Work order
Once you find the line containing "rw [extendSchedule_succ]" in the data below, copy it and each following line exactly, up to and including the line containing "rw [List.reverse_cons]", and nothing else.

Given data
- - -

/-- Extending the schedule appends in time order, keeps the words so far, and each new word follows the recurrence
(42_prng.md R153). -/
theorem extendSchedule_spec (n : Nat) (ws : List Word) (h16 : 16 ≤ ws.length) :
    (extendSchedule n ws).length = ws.length + n ∧ ws.reverse <+: (extendSchedule n ws).reverse ∧
    ∀ t, ws.length ≤ t → t < ws.length + n →
      (extendSchedule n ws).reverse.getD t 0 =
        rotl32 ((extendSchedule n ws).reverse.getD (t - 3) 0 ^^^ (extendSchedule n ws).reverse.getD (t - 8) 0 ^^^
          (extendSchedule n ws).reverse.getD (t - 14) 0 ^^^ (extendSchedule n ws).reverse.getD (t - 16) 0) 1 := by
  induction n generalizing ws with
  | zero => exact ⟨rfl, List.prefix_refl _, fun t _ _ => by omega⟩
  | succ n ih =>
    rw [extendSchedule_succ]
    obtain ⟨hlength, hprefix, hrec⟩ := ih (nextScheduleWord ws :: ws) (by rw [List.length_cons]; omega)
    rw [List.length_cons] at hlength hrec
    have hkept : ws.reverse <+: (extendSchedule n (nextScheduleWord ws :: ws)).reverse := by
      refine List.IsPrefix.trans ?_ hprefix
      rw [List.reverse_cons]
      exact List.prefix_append _ _
    refine ⟨by omega, hkept, fun t hlow hhigh => ?_⟩
    obtain rfl | hlater := Nat.eq_or_lt_of_le hlow
    · have hnew : (extendSchedule n (nextScheduleWord ws :: ws)).reverse.getD ws.length 0 = nextScheduleWord ws := by
        rw [getD_of_prefix 0 hprefix (by simp), List.getD_reverse _ (by simp), List.length_cons, Nat.add_sub_cancel,
          Nat.sub_self, List.getD_cons_zero]
      have hold : ∀ i, 1 ≤ i → i ≤ 16 →
          (extendSchedule n (nextScheduleWord ws :: ws)).reverse.getD (ws.length - i) 0 = ws.getD (i - 1) 0 := by
        intro i h1 hi
        rw [getD_of_prefix 0 hkept (by rw [List.length_reverse]; omega), List.getD_reverse _ (by omega),
          show ws.length - 1 - (ws.length - i) = i - 1 by omega]
      rw [hnew, hold 3 (by omega) (by omega), hold 8 (by omega) (by omega), hold 14 (by omega) (by omega),
        hold 16 (by omega) (by omega)]
      rfl
    · exact hrec t hlater (by omega)

/-- Settles O45: the schedule extends the block by 64 words. -/
theorem digestScheduleRecurrence : Obligations.DigestScheduleRecurrence := by
  intro block hblock
  have hreverse : block.reverse.length = 16 := by rw [List.length_reverse, hblock]
  obtain ⟨hlength, hprefix, hrec⟩ := extendSchedule_spec 64 block.reverse hreverse.ge
  rw [List.reverse_reverse] at hprefix
  rw [hreverse] at hlength hrec
  refine ⟨?_, fun t ht => getD_of_prefix 0 hprefix (by omega), fun t hlow hhigh => hrec t hlow hhigh⟩
  rw [messageSchedule, List.length_reverse, hlength]

/-! ## The rounds -/

/-- The table of f_t with the two parity ranges together (42_prng.md R154). -/
theorem roundFunction_eq (t : Nat) (b c d : Word) : roundFunction t b c d =
    if t < 20 then (b &&& c) ||| (~~~b &&& d)
    else if 40 ≤ t ∧ t < 60 then (b &&& c) ||| (b &&& d) ||| (c &&& d)
    else b ^^^ c ^^^ d := by
  unfold roundFunction
  by_cases h20 : t < 20
  · rw [if_pos h20, if_pos h20]
  · rw [if_neg h20, if_neg h20]
    by_cases h40 : t < 40
    · rw [if_pos h40, if_neg (by omega)]
    · rw [if_neg h40]
      by_cases h60 : t < 60
      · rw [if_pos h60, if_pos ⟨by omega, h60⟩]
      · rw [if_neg h60, if_neg (by omega)]

theorem toNat_roundConstant (t : Nat) : (roundConstant t).toNat =
    if t < 20 then 0x5A827999 else if t < 40 then 0x6ED9EBA1 else if t < 60 then 0x8F1BBCDC else 0xCA62C1D6 := by
  unfold roundConstant
  split_ifs <;> rfl

/-- Settles O46: the 32-bit sum of R155 is the exact sum reduced once. -/
theorem digestRoundRecurrence : Obligations.DigestRoundRecurrence := by
  intro t w v _
  refine ⟨_, _, rfl, rfl, ?_, rfl, rfl, rfl, rfl⟩
  rw [← roundFunction_eq, ← toNat_roundConstant]
  simp only [digestRound, BitVec.toNat_add]
  omega

/-- Settles O47: each digest is one block, evaluated. -/
theorem referenceDigests : Obligations.ReferenceDigests := ⟨by decide +kernel, by decide +kernel⟩

/-! ## SEED -/

theorem length_seedBytes (s : State) : s.seedBytes.length = s.seedLen.toNat := by
  rw [State.seedBytes, List.length_map, List.length_range]

theorem seedBytes_getD (s : State) {j : Nat} (h : j < s.seedLen.toNat) :
    s.seedBytes.getD j 0 = seedByte s.seedBuf j := by
  rw [List.getD_eq_getElem _ _ (by rwa [length_seedBytes])]
  simp only [State.seedBytes, List.getElem_map, List.getElem_range]

/-- The seed bytes are packed little-endian in the buffer's words (20_memory.md R69). -/
theorem toNat_seedByte (buf : Vector Word 64) {j : Nat} (h : j / 4 < 64) :
    (seedByte buf j).toNat = buf[j / 4].toNat / 2 ^ (8 * (j % 4)) % 2 ^ 8 := by
  rw [seedByte, Vector.getElem?_eq_getElem h, Option.getD_some, BitVec.extractLsb'_toNat, Nat.shiftRight_eq_div_pow]

/-- SEED with a length that fits loads the digest of the seed bytes (42_prng.md R160). -/
theorem exec_seed_of_valid {s : State} (h : s.seedLen.toNat ≤ 256) :
    exec .seed s = .next (afterCommit s
      [(digest160 s.seedBytes).h0, (digest160 s.seedBytes).h1, (digest160 s.seedBytes).h2,
        (digest160 s.seedBytes).h3, (digest160 s.seedBytes).h4]
      s.cache (Rng.ofDigest (digest160 s.seedBytes)) true) := by
  have hcap : ¬ Config.seedCap < s.seedLen.toNat := Nat.not_lt.mpr h
  rw [exec, execSeed, if_neg hcap, seedFrom, commit_withRng]

/-- Settles O48: the bytes are the seed bytes of the state. -/
theorem seedLoadsTheDigestOfTheSeedBytes : Obligations.SeedLoadsTheDigestOfTheSeedBytes := by
  intro s hlen
  refine ⟨s.seedBytes, _, length_seedBytes s, fun j hj hlt => ?_, rfl, exec_seed_of_valid hlen⟩
  rw [seedBytes_getD s hlt, toNat_seedByte _ hj]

- - -

Response to this exercise
    rw [extendSchedule_succ]
    obtain ⟨hlength, hprefix, hrec⟩ := ih (nextScheduleWord ws :: ws) (by rw [List.length_cons]; omega)
    rw [List.length_cons] at hlength hrec
    have hkept : ws.reverse <+: (extendSchedule n (nextScheduleWord ws :: ws)).reverse := by
      refine List.IsPrefix.trans ?_ hprefix
      rw [List.reverse_cons]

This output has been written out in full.